Ahmed Djemal (; 6 May 1872 – 21 July 1922), also known as Cemal Pasha, was an Ottoman military leader and one of the Three Pashas that ruled the Ottoman Empire during World War I.

Djemal was born in Mytilene, Lesbos. As an officer of II Corps he was stationed in Salonica where he developed political sympathies for the Committee of Union and Progress (CUP) reformers. He was initially praised by Christian missionaries and provided support to the Armenian victims of the Adana massacres. 

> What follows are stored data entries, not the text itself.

/-- One leg of a packet's way over a mesh (R373, R375): its place in the order of injection, its class, the YX mesh or the XY
one, the towers it runs between; a relay's first leg runs to the waypoint. -/
structure Leg where
  order : Nat
  cls : Nat
  yx : Bool
  src : Nat
  dst : Nat
  relay : Bool
deriving DecidableEq, Repr

/-- An entry of the footprint scheduler (R284 to R286): byte ranges by physical address, first and length. -/
structure Fp where
  id : Nat
  ctx : Nat
  tok : BitVec 5
  op : EngineOp
  stage : Stage
  rd : List (Nat × Nat)
  wr : List (Nat × Nat)
  /-- Remote byte ranges by physical address (R295). -/
  far : List (Nat × Nat)
  /-- Packets of an XPUT that have performed. -/
  packets : List Nat
  /-- Sequence of the newest store appended before its issue (R285). -/
  after : Nat
  rel : Bool
  acq : Bool
  /-- Its ordinal among the engine instructions of its context (R327). -/
  nth : Nat
  /-- The leg that its request, or the last packet of it injected, is on or has ended (R373). -/
  leg : Option Leg
deriving DecidableEq, Repr

/-- A combining line (R271): home line address, operation and type codes, partials by byte offset in the line. A core's lines
stand in the order in which they were allocated. -/
structure CombLine where
  home : Nat
  target : BitVec 12
  gen : BitVec 16
  op : BitVec 2
  ty : BitVec 2
  words : Tab Word
deriving DecidableEq, Repr

/-- A stop trigger of a core (R341): TK, NUM, the address where it has one, AH, ALCN, and whether it stops the gang. -/
structure Trigger where
  tk : Nat
  num : Nat
  addr : Option Nat
  ah : Bool
  alcn : Nat
  gang : Bool
deriving DecidableEq, Repr

/-- A stop broadcast that holds a core, or is about to (R341): scope 0 domain, 1 gang, 2 module, 3 a precise stop; TLCN; the
sstep at T; the instructions each context had retired at T. -/
structure Stop where
  scope : Nat
  tlcn : Nat
  ss : Word
  rets : List Nat
deriving DecidableEq, Repr

/-- Debug state of a core beside its registers (R341, R349). -/
structure Dbg where
  /-- The core is held by a debug halt. -/
  halt : Bool
  trigger : Option Trigger
  stop : Option Stop
  /-- A step in progress: contexts released, and the count of issues at which it ends (R349). -/
  step : Option (BitVec 11 × Nat)
  issued : Nat
  /-- The instructions each context had retired before the issue that ended the step (R349). -/
  rets : List Nat
  /-- The clock when a precise stop was last requested (R345). -/
  preqAt : Nat
deriving DecidableEq, Repr

/-- Trace state of a core beside its registers (R353 to R357). -/
structure TraceSt where
  dropped : Bool
  /-- Records formed and not yet written to the buffer, oldest first. -/
  queue : List (List Byte)
  /-- Counted values latched at the last start of a compute phase (R356). -/
  latched : Tab Word
  /-- Records of the operator stream, oldest first. -/
  operator : List (List Byte)
  /-- Groups opened in the phase; instructions retired and live cycles of the control context at its start. -/
  groups : Nat
  retiredAt : Nat
  liveAt : Nat
  /-- Sums over the supersteps of the four words of kind 5 (R356). -/
  sums : List Nat
  /-- ccount of the control context at its last counter sample (R354). -/
  sampleAt : Nat
deriving DecidableEq, Repr

/-- Traps and waits of a core that are pending (R33, R127, R254, R312). -/
structure Pending where
  /-- Imprecise causes other than 0x06, with their tinfo. -/
  causes : Tab Word
  stores : List StoreTrap
  helpers : List HelperTrap
  /-- A double trap: its cause and the address of the instruction that raised it. -/
  double : Option (BitVec 8 × BitVec 48)
  /-- cause 0x0E with FATAL has been entered (R313). -/
  fatal : Bool
  /-- Flags raised on this core and not yet in flagu (R110). -/
  flags : BitVec 5
deriving DecidableEq, Repr

/-- The open group and the domain registers of a core (R123, R139, R142). -/
structure Member where
  gang : Nat
  /-- The gang whose registers the core shows: its own, or the last it was a member of. -/
  shown : Nat
  opened : Bool
  task : Bool
  ident : BitVec 48
  killed : BitVec 8
  /-- The group was opened by a task record whose slot is still held (R305). -/
  holdsTask : Bool
  dmem : Word
  drect : Tab Word
  arrived : Option Nat
  /-- The core is held from issuing until its domain's next phase (R145). -/
  held : Bool
  /-- The count that a GRID has proposed (R136). -/
  proposal : Option Nat
  /-- What GNEXT and GRAISE have given the other twin of the core and it has not executed yet (R326). -/
  ahead : List Word
  gmis : Bool
deriving DecidableEq, Repr

/-- One core (R3, R120): the control context is slot 0. Control-context and core-scope system registers stand in `sr`. -/
structure Core where
  ctxs : Tab Ctx
  ta : Bool
  sr : Tab Word
  /-- The context that issued most recently (R134). -/
  lastIssue : Nat
  vec : VecState
  mat : MatState
  streams : Tab Stream
  /-- The streams as they stood when the context record of the last checkpoint was taken (R224, R320; log entry 85). -/
  kept : Tab Stream
  hq : Tab (List Word)
  sb : List SbEntry
  hold : Bool
  sfq : List SfRec
  tlb : List TlbEnt
  mail : Tab Mail
  mailSeq : Nat
  fps : List Fp
  comb : List CombLine
  combSeq : Nat
  pend : Pending
  mem : Member
  dbg : Dbg
  trace : TraceSt
  /-- Home blocks journalled in this superstep (R320): PA / 256 of own scratchpad blocks. -/
  blocks : List Nat
  nsRef : Bool
  count : Nat
deriving DecidableEq, Repr

/-! ## The parts of a tower -/

/-- A member of a phaser (R151): mode 0 signal-only, 1 wait-only, 2 signal-and-wait. -/
structure PhMember where
  lcn : Nat
  k : Nat
  mode : Nat
  sigma : Nat
  w : Nat
deriving DecidableEq, Repr

/-- A phaser (R151, R153): owner 0 is none, otherwise the gang. -/
structure Phaser where
  p : Nat
  owner : Nat
  members : List PhMember
  /-- A signalling member left by a drop while the current phase was current (R151). -/
  dropped : Bool
deriving DecidableEq, Repr

/-- A phaser after module reset (R153). -/
def Phaser.fresh : Phaser := { p := 0, owner := 0, members := [], dropped := false }

/-- A walk-cache entry (R245): level 0 root, 1 intermediate; the index bits of the VA above that level. -/
structure WalkEnt where
  part : Nat
  asid : BitVec 10
  level : Nat
  index : Nat
  entry : Word
deriving DecidableEq, Repr

/-- A message the event arbiter has posted to the belfry core (R33, R96, R251, R413). -/
inductive BelfryMsg where
  | notPresent (lcn slot kind : Nat) (va : BitVec 48) (asid : BitVec 10) (part : Nat) (ss : Word) (seq : Nat)
  | doubleTrap (lcn : Nat) (cause : BitVec 8) (ep : BitVec 48)
  | halt (lcn : Nat) (pc : BitVec 48)
deriving DecidableEq, Repr

/-- What a ring packet is (R368, R371): a test packet; a TLB probe, with its source stop and the flits of its reply; or a reply,
or traffic with the mesh interface. -/
inductive RingKind where
  | test
  | probe (src reply : Nat)
  | other
deriving DecidableEq, Repr

/-- A flit in a slot of a stop's input (R369, R370): its packet, whether it is the first or the last of it, where it goes, the
channel on which it came, and whether it holds that channel's escape slot. -/
structure RingFlit where
  pkt : Nat
  kind : RingKind
  head : Bool
  last : Bool
  dest : Nat
  vc1 : Bool
  esc : Bool
deriving DecidableEq, Repr

/-- A packet that a stop injects (R371): `sent` of its `len` flits have left; it enters the arbitration in the cycle after it was
handed over, and `waited` counts the cycles it has been in it without a flit sent. -/
structure RingInj where
  pkt : Nat
  kind : RingKind
  stop : Nat
  ccw : Bool
  dest : Nat
  len : Nat
  sent : Nat
  entered : Bool
  waited : Nat
deriving DecidableEq, Repr

/-- The ring of a spire (R368 to R372): packets being injected, oldest first; the flits in the input of each stop and direction
at 2 stop + direction, clockwise 0, in the order of arrival; the packet that holds an output link, numbered alike; stops at which a
test flit has been delivered and not counted. -/
structure Ring where
  next : Nat
  inj : List RingInj
  inputs : Tab (List RingFlit)
  held : Tab Nat
  landed : List Nat
deriving DecidableEq, Repr

/-- Nothing on the ring. -/
def Ring.idle : Ring := { next := 0, inj := [], inputs := [], held := [], landed := [] }

/-- One logical tower (R3). -/
structure Tower where
  part : Option Nat
  phasers : Tab Phaser
  flagu : BitVec 40
  pmdome : Word
  /-- The dome range in force: a later SETS of pmdome takes effect at the next compute-phase start (R318). -/
  pmdomeNow : Word
  thr : Bool
  /-- Network-select entries written since the last layout, at 512 class + destination, in the layout of nsval (R375). -/
  ns : Tab (BitVec 26)
  walk : List WalkEnt
  belfry : List BelfryMsg
  ring : Ring
  /-- Dome blocks journalled in this superstep (R320): PA / 256. -/
  blocks : List Nat
deriving DecidableEq, Repr

/-! ## Domains, gangs and windows -/

/-- An imbalance record (R154). -/
structure Imbal where
  early : Nat
  late : Nat
  sum : Nat
  k : Bool
  ncore : Nat
  ss : Nat
  last : Nat
deriving DecidableEq, Repr

/-- A domain (R123, R135, R141 to R150). -/
structure Domain where
  key : DomKey
  /-- 0 compute, 1 compute arrived, 2 exchange, 3 exchange arrived. -/
  dph : Nat
  scnt : Nat
  ovr : Bool
  sstep : Nat
  count : Nat
  /-- The grid's count at the start of the compute phase, raises excluded (R136). -/
  startCount : Nat
  /-- The lowest index not returned. -/
  next : Nat
  phaseStart : Nat
  /-- Where the count of the current budget starts; while the domain is parked, the cycles already counted (R148, R343). -/
  since : Nat
  spent : Bool
  /-- Entered the exchange window now open (R149). -/
  entered : Bool
  /-- Parked by a debug halt or a precise stop (R343, R345). -/
  parked : Bool
  /-- Waiting for a compute window to open: resumed in its compute phase, `since` still holding the cycles counted, or about to
  begin one at the next window and not in the one now open (R330, R331, R343, R345). -/
  carried : Bool
  /-- Its exchange phase is over, or it has never started: it waits for a compute phase to begin. -/
  done : Bool
  record : Imbal
  /-- The record to be written when the next phase begins (R154). -/
  formed : Option Imbal
  /-- The clock when its last exchange barrier completed: the last STEP.C, or the close of the window for one missing (R329,
  R345). -/
  barrierAt : Nat
  overrun : Bool
deriving DecidableEq, Repr

/-- Pre-emption and recovery state of a gang (R318, R325, R329). -/
structure GangRec where
  req : Bool
  area : BitVec 32
  reqAt : Nat
  st : BitVec 3
  err : BitVec 4
  mapchg : Bool
  /-- Context-area slots written or loaded so far. -/
  progress : Nat
  nrg : Bool
  tmis : Nat
  rb : Nat
  /-- Rollbacks of the superstep now running (R325). -/
  rbHere : Nat
  /-- An uncorrectable error reported and not yet handled: its core, context, SRC and address. -/
  report : Option (Nat × Nat × BitVec 3 × BitVec 56)
deriving DecidableEq, Repr

/-- A gang (R141, R405): `record` is the launch record as dispatched. -/
structure Gang where
  id : Nat
  part : Nat
  d0 : Nat
  x0 : Nat
  y0 : Nat
  x1 : Nat
  y1 : Nat
  mask : BitVec 8
  record : List Byte
  /-- Shadow rectangle's lowest corner, in twin mode (R326). -/
  shadow : Option (Nat × Nat)
  slim : Nat
  cbud : Nat
  xbud : Nat
  queue : Nat
  seq : Word
  cpl : Word
  killed : Nat
  /-- Started, and not ended or pre-empted: in the set of active domains (R148). -/
  active : Bool
  /-- Ended: it stays listed only for the registers that its cores still show. -/
  ended : Bool
  status : Nat
  gr : GangRec
deriving DecidableEq, Repr

/-- The window states of R150. -/
inductive Win where
  | compute | turnX | exchange | turnC
deriving DecidableEq, Repr

/-- Sent partials of a combining line (R271): the sender's LCN and send sequence; arrived at the home's stage or not. -/
structure SentLine where
  lcn : Nat
  seq : Nat
  line : CombLine
  leg : Option Leg
  arrived : Bool
deriving DecidableEq, Repr

/-- A stream as it stood when a pre-emption saved its record, by partition, context area, core and stream (R224, R331). -/
structure SavedStream where
  part : Nat
  area : Nat
  lcn : Nat
  sm : Nat
  stream : Stream
deriving DecidableEq, Repr

/-- The phase arbiter and what it orders (R147 to R157). -/
structure Arbiter where
  clock : Nat
  win : Win
  winAt : Nat
  phase : Nat
  stopped : Bool
  gangs : List Gang
  doms : List Domain
  sent : List SentLine
  saved : List SavedStream
  nextGang : Nat
deriving DecidableEq, Repr

/-! ## Fabric -/

/-- A site (R2, R377, R388): map STATE and LT, bring-up state, wavefront source, bonds. -/
structure Site where
  st : Nat
  lt : Nat
  bs : Nat
  step : Nat
  side : Nat
  turret : Nat
  /-- Bonds decided and bonds absent: bit 0 west, 1 south, 2 east, 3 north. -/
  decided : BitVec 4
  absent : BitVec 4
  /-- Wavefronts that arrive in a step: step, side, turret. -/
  waves : List (Nat × Nat × Nat)
  /-- The step in which the last bond was decided, and in which SELF_TESTED was entered. -/
  decidedAt : Nat
  testedAt : Nat
  /-- The test package last applied passed (R380). -/
  passed : Bool
deriving DecidableEq, Repr

/-- A page migration (R256): lines 0 … copied - 1 have their copied bit set. -/
structure Migration where
  id : Nat
  part : Nat
  asid : BitVec 10
  leaf : BitVec 56
  old : BitVec 38
  new : BitVec 38
  copied : Nat
deriving DecidableEq, Repr

/-- Where a proxied atomic stands (R274): message at the proxy, request sent, performed at its target, response returned
to the context; the old value, or none where the target refused it. -/
inductive ProxySt where
  | queued
  | sent
  | performed (old : Option Word)
  | answered (old : Option Word)
deriving DecidableEq, Repr

/-- A proxied atomic (R91, R274): `op` codes the seven operations of R90, `size` 4 or 8. -/
structure ProxyOp where
  id : Nat
  lcn : Nat
  k : Nat
  pa : BitVec 56
  va : BitVec 48
  op : Nat
  size : Nat
  operand : Word
  expect : Word
  st : ProxySt
  /-- The leg that its request, once sent, is on (R373). -/
  leg : Option Leg
deriving DecidableEq, Repr

/-- A link window (R418): memory of a peer module backed for a partition. -/
structure LinkWin where
  part : Nat
  module : Nat
  base : BitVec 52
  len : Nat
deriving DecidableEq, Repr

/-- An invalidation whose entries are dropped and which has not completed (R249, R250): the issuing core and context (11
where the context is gone), its partition, the ASID of a TLBRETIRE, and the transfers, proxied operations and queued drains it
waits for. -/
structure Flush where
  lcn : Nat
  k : Nat
  part : Nat
  asid : Option (BitVec 10)
  fps : List (Nat × Nat)
  ops : List Nat
  drains : List (Nat × Nat)
deriving DecidableEq, Repr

In the course of his army career Djemal developed a rivalry with Mustafa Kemal Atatürk, served in Salonica on the frontlines of the Balkan Wars and was given the military command of Constantinople after the Raid on the Sublime Porte. Djemal's authoritarian three year rule in Syria alienated the local population who opposed Turkish nationalism. Djemal Pasha's role in the Armenian genocide has been controversial as his policies were not as deadly as other CUP leaders; Djemal favored the forced assimilation of Armenians.

Biography
Of Turkish origin Ahmed Djemal was born in Mytilene, Lesbos, to Mehmet Nesip Bey, a military pharmacist. Destined for the army, Djemal graduated from Kuleli Military High School in 1890 and completed his studies at the Military Academy (Mektebi Harbiyeyi Şahane), the staff college in Istanbul, in 1893.He was posted to serve with the 1st Department of the Imperial General Staff (Seraskerlik Erkânı Harbiye), and then he worked at the Kirkkilise Fortification Construction Department bound to Second Army. Djemal was assigned to the II Army Corps in 1896; being appointed two years later, the staff commander of Novice Division, stationed on the Salonica frontier.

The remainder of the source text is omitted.